Here is the 1/72 scale Mercedes Benz German staff car I just finished earlier today.
This model was built O.O.B. and painted with Model Master enamels and Alclad II Chrome.
For some reason Hasegawa did not include decals with this kit, they give you stickers instead. Actually the stickers work quite well except for the flags...the flags were a complete failure.

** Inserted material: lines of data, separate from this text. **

-- ==== Sys2Proof/Laws/State.lean ====
section
/-!
SUPPORT. What each update of the state leaves alone: one lemma for each field and update, so that no proof has to unfold a
record update.
-/

namespace Sys2Proof.Machine

@[simp] theorem State.setThread_steps (s : State) (t : Nat) (th : Thread) : (s.setThread t th).steps = s.steps := rfl
@[simp] theorem State.setThread_cycle (s : State) (t : Nat) (th : Thread) : (s.setThread t th).cycle = s.cycle := rfl
@[simp] theorem State.setThread_agenda (s : State) (t : Nat) (th : Thread) : (s.setThread t th).agenda = s.agenda := rfl
@[simp] theorem State.setThread_cur (s : State) (t : Nat) (th : Thread) : (s.setThread t th).cur = s.cur := rfl
@[simp] theorem State.setThread_issuing (s : State) (t : Nat) (th : Thread) : (s.setThread t th).issuing = s.issuing := rfl
@[simp] theorem State.setThread_unit (s : State) (t : Nat) (th : Thread) : (s.setThread t th).unit = s.unit := rfl
@[simp] theorem State.setThread_draws (s : State) (t : Nat) (th : Thread) : (s.setThread t th).draws = s.draws := rfl
@[simp] theorem State.setThread_nextId (s : State) (t : Nat) (th : Thread) : (s.setThread t th).nextId = s.nextId := rfl
@[simp] theorem State.setThread_cores (s : State) (t : Nat) (th : Thread) : (s.setThread t th).cores = s.cores := rfl
@[simp] theorem State.setThread_homes (s : State) (t : Nat) (th : Thread) : (s.setThread t th).homes = s.homes := rfl
@[simp] theorem State.setThread_stations (s : State) (t : Nat) (th : Thread) : (s.setThread t th).stations = s.stations := rfl
@[simp] theorem State.setThread_msgs (s : State) (t : Nat) (th : Thread) : (s.setThread t th).msgs = s.msgs := rfl
@[simp] theorem State.setThread_fallout (s : State) (t : Nat) (th : Thread) : (s.setThread t th).fallout = s.fallout := rfl
@[simp] theorem State.setThread_mem (s : State) (t : Nat) (th : Thread) : (s.setThread t th).mem = s.mem := rfl
@[simp] theorem State.setThread_feEmpty (s : State) (t : Nat) (th : Thread) : (s.setThread t th).feEmpty = s.feEmpty := rfl
@[simp] theorem State.setThread_tags (s : State) (t : Nat) (th : Thread) : (s.setThread t th).tags = s.tags := rfl
@[simp] theorem State.setThread_poison (s : State) (t : Nat) (th : Thread) : (s.setThread t th).poison = s.poison := rfl
@[simp] theorem State.setThread_owners (s : State) (t : Nat) (th : Thread) : (s.setThread t th).owners = s.owners := rfl
@[simp] theorem State.setThread_dev (s : State) (t : Nat) (th : Thread) : (s.setThread t th).dev = s.dev := rfl
@[simp] theorem State.setThread_gangs (s : State) (t : Nat) (th : Thread) : (s.setThread t th).gangs = s.gangs := rfl
@[simp] theorem State.setThread_saved (s : State) (t : Nat) (th : Thread) : (s.setThread t th).saved = s.saved := rfl
@[simp] theorem State.setThread_loaded (s : State) (t : Nat) (th : Thread) : (s.setThread t th).loaded = s.loaded := rfl
@[simp] theorem State.setThread_out (s : State) (t : Nat) (th : Thread) : (s.setThread t th).out = s.out := rfl
@[simp] theorem State.setThread_stalled (s : State) (t : Nat) (th : Thread) : (s.setThread t th).stalled = s.stalled := rfl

The headlights look a bit odd in these pics, I put on a drop of MicroScale Kristal Klear on them to give the lense a better shape and the Kristal Klear was not dry when these pics were taken.

































Agentsmith


----------



## KUROK (Feb 2, 2004)

I like! I like!


----------



## Sgthawker (Apr 20, 2012)

Very nice work for such a small vehicle. As usual your pictures are awesome, especially your b&w.


----------



## John P (Sep 1, 1999)

A wee gem!


----------



## BOXIE (Apr 5, 2011)

Looks good.


----------



## agentsmith (Mar 27, 2005)

Thanks guys!

Expect to see more of this staff car in the background of pics of some of my newer aircraft models.

Agentsmith


----------



## Seaview (Feb 18, 2004)

Very nicely done for the scale, AgentSmith! Incidentally, I actually rode in one of those (as a Luftwaffe Flieger Hauptmann) at a WW2 Reenactment 3 years ago; VERY smooth ride! :thumbsup:


----------



## agentsmith (Mar 27, 2005)

Thanks Seaview!
Thats cool that you got to ride in one of these cars, they don't make'em like that anymore.


Agentsmith


----------



## Grahamjohn (Jun 18, 2012)

Looks like you have done another great build Agentsmith. Great detail and brilliant paint job, it really stands out as one of your best.


----------



## agentsmith (Mar 27, 2005)

Thanks Grahamjohn!

This was something very unusual for me, not used to building shiny things.


Agentsmith


----------



## surfsup (Apr 19, 2009)

You have done a lovely job on this one.....Cheers mark


----------



## agentsmith (Mar 27, 2005)

Thank you Mark!

I do like the looks of this car and would not mind building another one in a slightly larger scale.

Agentsmith


----------